Angela Rayner, the Shadow Secretary of State for Education and Jeff Smith, local MP for Withington, joined the University of Manchester at the Students’ Union on Thursday 6th of October to discuss the future of the Labour Party and their support for the students in the city.
The discussion was first led by Rayner, who introduced herself as ‘just a ginger from a council estate’ and then went on to familiarise the audience with her position in Parliament.
Rayner expressed that this is a scary time for students and politics, as the Higher Education Bill was drafted before Brexit; this means that any adaptations to the Bill will be much harder to make now we are post-referendum. She also noted the lack of student representation in the House of Commons.
When asked her opinion on Theresa May, Rayner raised her concern that people have too much faith in our new Prime Minister and for the wrong reasons. Rayner believes that May “has no mandate” and that May, having just been appointed Prime Minister, is “acting like she just entered politics for the first time”, even though she has been by Cameron’s side for the past six years. The Shadow Secretary questioned why May is trying to make Brexit a success when she herself was a part of the remain campaign.
When asked whether the Labour Party would protect the the Erasmus programme, which is used by thousands of UK students, including many at Manchester, Rayner stated that the UK would have to have reciprocal agreements with officials in the EU and that nobody has an exact answer yet. She added that she had been persistent in questioning Theresa May about the situation but had not received a solid answer.
Joe Johnson, Minister of Universities, Science, Research and Innovation has stated that he wants tuition fees to rise to £9,500 a year, causing uproar amongst students.
Jeff Smith quickly clarified that he does not want tuition fees to rise, and if he could, he would abolish them as a whole.
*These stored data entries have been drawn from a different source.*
/-! ## The decoder -/

/-- The SPECIAL instruction with this funct (R180, R395). -/
def specialOf (funct : BitVec 6) (w : Word) : Instr :=
  match funct with
  | 0x00#6 => .sll (rd w) (rt w) (shamtField w)
  | 0x01#6 => .unimplSpecial01
  | 0x02#6 => .srl (rd w) (rt w) (shamtField w)
  | 0x03#6 => .sra (rd w) (rt w) (shamtField w)
  | 0x04#6 => .sllv (rd w) (rt w) (rs w)
  | 0x05#6 => .unimplSpecial05
  | 0x06#6 => .srlv (rd w) (rt w) (rs w)
  | 0x07#6 => .srav (rd w) (rt w) (rs w)
  | 0x08#6 => .jr (rs w)
  | 0x09#6 => .jalr (rd w) (rs w)
  | 0x0A#6 => .unimplSpecial0A
  | 0x0B#6 => .unimplSpecial0B
  | 0x0C#6 => .syscall (codeField w)
  | 0x0D#6 => .break_ (codeField w)
  | 0x0E#6 => .unimplSpecial0E
  | 0x0F#6 => .unimplSpecial0F
  | 0x10#6 => .mfhi (rd w)
  | 0x11#6 => .mthi (rs w)
  | 0x12#6 => .mflo (rd w)
  | 0x13#6 => .mtlo (rs w)
  | 0x14#6 => .unimplSpecial14
  | 0x15#6 => .unimplSpecial15
  | 0x16#6 => .unimplSpecial16
  | 0x17#6 => .unimplSpecial17
  | 0x18#6 => .mult (rs w) (rt w)
  | 0x19#6 => .multu (rs w) (rt w)
  | 0x1A#6 => .div (rs w) (rt w)
  | 0x1B#6 => .divu (rs w) (rt w)
  | 0x1C#6 => .unimplSpecial1C
  | 0x1D#6 => .unimplSpecial1D
  | 0x1E#6 => .unimplSpecial1E
  | 0x1F#6 => .unimplSpecial1F
  | 0x20#6 => .add (rd w) (rs w) (rt w)
  | 0x21#6 => .addu (rd w) (rs w) (rt w)
  | 0x22#6 => .sub (rd w) (rs w) (rt w)
  | 0x23#6 => .subu (rd w) (rs w) (rt w)
  | 0x24#6 => .and (rd w) (rs w) (rt w)
  | 0x25#6 => .or (rd w) (rs w) (rt w)
  | 0x26#6 => .xor (rd w) (rs w) (rt w)
  | 0x27#6 => .nor (rd w) (rs w) (rt w)
  | 0x28#6 => .unimplSpecial28
  | 0x29#6 => .unimplSpecial29
  | 0x2A#6 => .slt (rd w) (rs w) (rt w)
  | 0x2B#6 => .sltu (rd w) (rs w) (rt w)
  | 0x2C#6 => .unimplSpecial2C
  | 0x2D#6 => .unimplSpecial2D
  | 0x2E#6 => .unimplSpecial2E
  | 0x2F#6 => .unimplSpecial2F
  | 0x30#6 => .unimplSpecial30
  | 0x31#6 => .unimplSpecial31
  | 0x32#6 => .unimplSpecial32
  | 0x33#6 => .unimplSpecial33
  | 0x34#6 => .unimplSpecial34
  | 0x35#6 => .unimplSpecial35
  | 0x36#6 => .unimplSpecial36
  | 0x37#6 => .unimplSpecial37
  | 0x38#6 => .unimplSpecial38
  | 0x39#6 => .unimplSpecial39
  | 0x3A#6 => .unimplSpecial3A
  | 0x3B#6 => .unimplSpecial3B
  | 0x3C#6 => .unimplSpecial3C
  | 0x3D#6 => .unimplSpecial3D
  | 0x3E#6 => .unimplSpecial3E
  | _ => .unimplSpecial3F

/-- SPECIAL (op = 0): by funct. -/
def decodeSpecial (w : Word) : Instr := specialOf (functField w) w

/-- The REGIMM instruction with this rt (R181, R395). -/
def regimmOf (rt : BitVec 5) (w : Word) : Instr :=
  match rt with
  | 0x00#5 => .bltz (rs w) (immField w)
  | 0x01#5 => .bgez (rs w) (immField w)
  | 0x02#5 => .unimplRegimm02
  | 0x03#5 => .unimplRegimm03
  | 0x04#5 => .unimplRegimm04
  | 0x05#5 => .unimplRegimm05
  | 0x06#5 => .unimplRegimm06
  | 0x07#5 => .unimplRegimm07
  | 0x08#5 => .unimplRegimm08
  | 0x09#5 => .unimplRegimm09
  | 0x0A#5 => .unimplRegimm0A
  | 0x0B#5 => .unimplRegimm0B
  | 0x0C#5 => .unimplRegimm0C
  | 0x0D#5 => .unimplRegimm0D
  | 0x0E#5 => .unimplRegimm0E
  | 0x0F#5 => .unimplRegimm0F
  | 0x10#5 => .bltzal (rs w) (immField w)
  | 0x11#5 => .bgezal (rs w) (immField w)
  | 0x12#5 => .unimplRegimm12
  | 0x13#5 => .unimplRegimm13
  | 0x14#5 => .unimplRegimm14
  | 0x15#5 => .unimplRegimm15
  | 0x16#5 => .unimplRegimm16
  | 0x17#5 => .unimplRegimm17
  | 0x18#5 => .unimplRegimm18
  | 0x19#5 => .unimplRegimm19
  | 0x1A#5 => .unimplRegimm1A
  | 0x1B#5 => .unimplRegimm1B
  | 0x1C#5 => .unimplRegimm1C
  | 0x1D#5 => .unimplRegimm1D
  | 0x1E#5 => .unimplRegimm1E
  | _ => .unimplRegimm1F

/-- REGIMM (op = 1): by rt. -/
def decodeRegimm (w : Word) : Instr := regimmOf (rtField w) w

/-- The COP0 instruction with co = 0 and this rs (R182, R392). -/
def cop0MoveOf (rs : BitVec 5) (w : Word) : Instr :=
  match rs with
  | 0x00#5 => .mfc0 (rt w) (rd w)
  | 0x02#5 => .cfc0 (rt w) (rd w)
  | 0x04#5 => .mtc0 (rt w) (rd w)
  | 0x06#5 => .ctc0 (rt w) (rd w)
  | _ => .cop0Unsupported (cofunField w)

/-- The COP0 instruction with co = 1 and this funct (R182, R392). -/
def cop0OperationOf (funct : BitVec 6) (w : Word) : Instr :=
  match funct with
  | 0x01#6 => .tlbr
  | 0x02#6 => .tlbwi
  | 0x06#6 => .tlbwr
  | 0x08#6 => .tlbp
  | 0x10#6 => .rfe
  | _ => .cop0Unsupported (cofunField w)

/-- COP0 (op = 0x10): by rs when co = 0, by funct when co = 1. -/
def decodeCop0 (w : Word) : Instr :=
  if coField w then cop0OperationOf (functField w) w else cop0MoveOf (rsField w) w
Smith proposed that the Labour Party are currently doing their best to allow students in the future who come from underprivileged backgrounds to be given a larger maintenance grant, as well as improving access to them. He suggested that this should be introduced by channelling through the cooperation levy.
The discussion then moved on to the expansion of grammar schools and whether this would promote social mobility. Rayner, having attended a comprehensive school during her youth, stated that it is a much better form of education than grammar schools. She is a strong believer that state schools have much better academia that grammar schools and the teachers are equally good.
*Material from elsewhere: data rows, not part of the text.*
@[simp] theorem writeLink_branchPending : (s.writeLink link v).branchPending = s.branchPending := by
  cases link <;> simp [State.writeLink]

@[simp] theorem writeLink_branchTarget : (s.writeLink link v).branchTarget = s.branchTarget := by
  cases link <;> simp [State.writeLink]

theorem getReg_writeLink {r : Reg} (h : link = some r) : (s.writeLink link v).getReg r = written r v := by
  subst h
  exact getReg_setReg_self ..

/-- A link write is within a footprint that names the link register. -/
theorem frame_writeLink {f : Footprint} (h : Frame f s t) (hlink : ∀ r, link = some r → r ∈ f.regs) :
    Frame f s (t.writeLink link v) := by
  cases link with
  | none => exact h
  | some r => exact frame_setReg h v (hlink r rfl)

theorem memoryKept_writeLink (h : memoryKept s t) : memoryKept s (t.writeLink link v) := by
  cases link with
  | none => exact h
  | some r => exact memoryKept_setReg h

end

section
variable {s : State} {f : Footprint} {target : Word} {c : Bool} {imm : BitVec 16}

theorem frame_takeBranch (h : f.branchState = true) : Frame f s (s.takeBranch target) := by
  simp [Frame, h]

theorem memoryKept_takeBranch : memoryKept s (s.takeBranch target) := by
  apply memoryKept_of <;> simp

theorem frame_branchIf (h : f.branchState = true) : Frame f s (s.branchIf c imm) := by
  simp [Frame, h]

theorem memoryKept_branchIf : memoryKept s (s.branchIf c imm) := by
  apply memoryKept_of <;> simp

end

/-! ## The two shapes of a control transfer -/

section
variable {i : Instr} {s : State} {link : Option Reg}

/-- An instruction that takes the branch, then links, completes as `JumpsTo` says. -/
theorem jumpsTo_of_exec {target : Word}
    (h : exec i s = .next ((s.takeBranch target).writeLink link (linkValue s.pc))) : JumpsTo i s target link :=
  ⟨_, h, by simp, by simp, fun _ => getReg_writeLink, frame_writeLink (frame_takeBranch rfl) (by simp),
    memoryKept_writeLink memoryKept_takeBranch⟩

/-- An instruction that branches on `c`, then links taken or not, completes as `BranchesIf` says. -/
theorem branchesIf_of_exec {c : Bool} {p : Prop} {imm : BitVec 16}
    (h : exec i s = .next ((s.branchIf c imm).writeLink link (linkValue s.pc))) (hc : c = true ↔ p) :
    BranchesIf i s p imm link := by
  refine ⟨_, h, fun hp => ?taken, fun hp => ?notTaken, fun _ => getReg_writeLink,
    frame_writeLink (frame_branchIf rfl) (by simp), memoryKept_writeLink memoryKept_branchIf⟩
  case taken => simp [hc.2 hp, branchTo, sext16]
  case notTaken =>
    have hfalse : c = false := Bool.eq_false_iff.2 fun h => hp (hc.1 h)
    simp [hfalse]

end

/-! ## A branch in a delay slot (R312) -/

/-- A pending branch puts the word the step reaches in its delay slot. -/
theorem inDelaySlot_of_reaches {s u : State} {w : Word} (h : Reaches s w u) : u.inDelaySlot = s.branchPending := by
  obtain ⟨-, -, -, -, v, hfetch, rfl⟩ := h
  rw [advance_inDelaySlot, (fetch_state hfetch).1]
  simp

/-! ## The obligations -/

/-- Settles O14: each jump takes its branch to the target its rule names; jal and jalr then write the link. -/
theorem jumpResults : Obligations.JumpResults := by
  intro s target rd rs x y z there
  obtain ⟨-, hdec, -⟩ := shouldBeZeroFieldsIgnored
  obtain ⟨hjr, hjalr, -⟩ := hdec rd rs x y z
  exact ⟨⟨by simp [decodeWord_jFormat, instructionOf], jumpsTo_of_exec rfl⟩,
    ⟨by simp [decodeWord_jFormat, instructionOf], jumpsTo_of_exec rfl⟩,
    ⟨hjr, jumpsTo_of_exec rfl⟩, ⟨hjalr, jumpsTo_of_exec rfl⟩⟩

/-- Settles O15: each branch goes on the truth of its rule's condition. -/
theorem branchResults : Obligations.BranchResults := by
  intro s rs rt x imm w a
  refine ⟨⟨?_, branchesIf_of_exec rfl beq_iff_eq⟩, ⟨?_, branchesIf_of_exec rfl bne_iff_ne⟩,
    ⟨?_, branchesIf_of_exec rfl decide_eq_true_iff⟩, ⟨?_, branchesIf_of_exec rfl decide_eq_true_iff⟩,
    ⟨?_, branchesIf_of_exec rfl decide_eq_true_iff⟩, ⟨?_, branchesIf_of_exec rfl decide_eq_true_iff⟩⟩
  all_goals simp [w, decodeWord_iFormat, instructionOf, decodeRegimm, regimmOf]

/-- Settles O16: the condition is read in the state before the link is written. -/
theorem linkBranchResults : Obligations.LinkBranchResults := by
  intro s rs imm
  refine ⟨⟨?_, branchesIf_of_exec rfl decide_eq_true_iff⟩, ⟨?_, branchesIf_of_exec rfl decide_eq_true_iff⟩⟩
  all_goals simp [decodeWord_iFormat, instructionOf, decodeRegimm, regimmOf]

/-- Settles O54: the check of R312 comes before every other refusal, and the decoder's tables hold no other branch
or jump. -/
theorem branchInDelaySlotRefused : Obligations.BranchInDelaySlotRefused := by
  refine ⟨fun s u w hreach hpending hbranch => ?refused, fun w => ?words⟩
  case refused =>
    have hslot : u.inDelaySlot = true := (inDelaySlot_of_reaches hreach).trans hpending
    have hnop : w ≠ 0 := by
      rintro rfl
      exact absurd hbranch (by decide)
    have hrefusal : refusalBefore (decodeWord w) u = some .branchInDelaySlot := by
      simp [refusalBefore, hslot, hbranch]
    rw [step_of_reaches hreach, runWord, if_neg hnop, hrefusal]
  case words =>
    rw [decodeWord, instructionOf_isBranchOrJump, decodeSpecial, specialOf_isBranchOrJump, decodeRegimm,
      regimmOf_isBranchOrJump]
When asked whether she thought that universities are sexist, as discussed in The Mancunion last week, Rayner replied that we are years away from making things perfect—however, in a rare moment of praise for Theresa May, she complimented the Prime Minister on her efforts for fighting for equal pay.
Jeff Smith went on to say that the economic powerhouse of Manchester is the only major city in the UK with equal representation, with 48 female and male councillors, giving Manchester an advantage in securing balanced opinions.
Smith believes that Manchester has a serious problem with homelessness and wants to tackle the situation by investing more in social services and by building more council houses in the North. Rayner commented that one of the main problems with the government is that they are based so dominantly in the South. Due to this, they are “blaming labour migrants and shoving them up North” said Angela Rayner at the SU, complaining that there is not enough room for them in the UK when there evidently is.
Tensions rose as the discussion continued, with Rayner and Smith both constantly checking their mobiles as Corbyn started reshuffling the Cabinet.
As they were both alerted that the Chief Whip, Rosie Winterton, was sacked, Rayner started to become more conscious of her position and joked that she “could be gone by the end of the panel meeting.”
Despite this they are faithful in his position as the leader of the Labour Party and both agree that the only way to take down the Tories is by lobbying them with hopes of an early general election before 2020.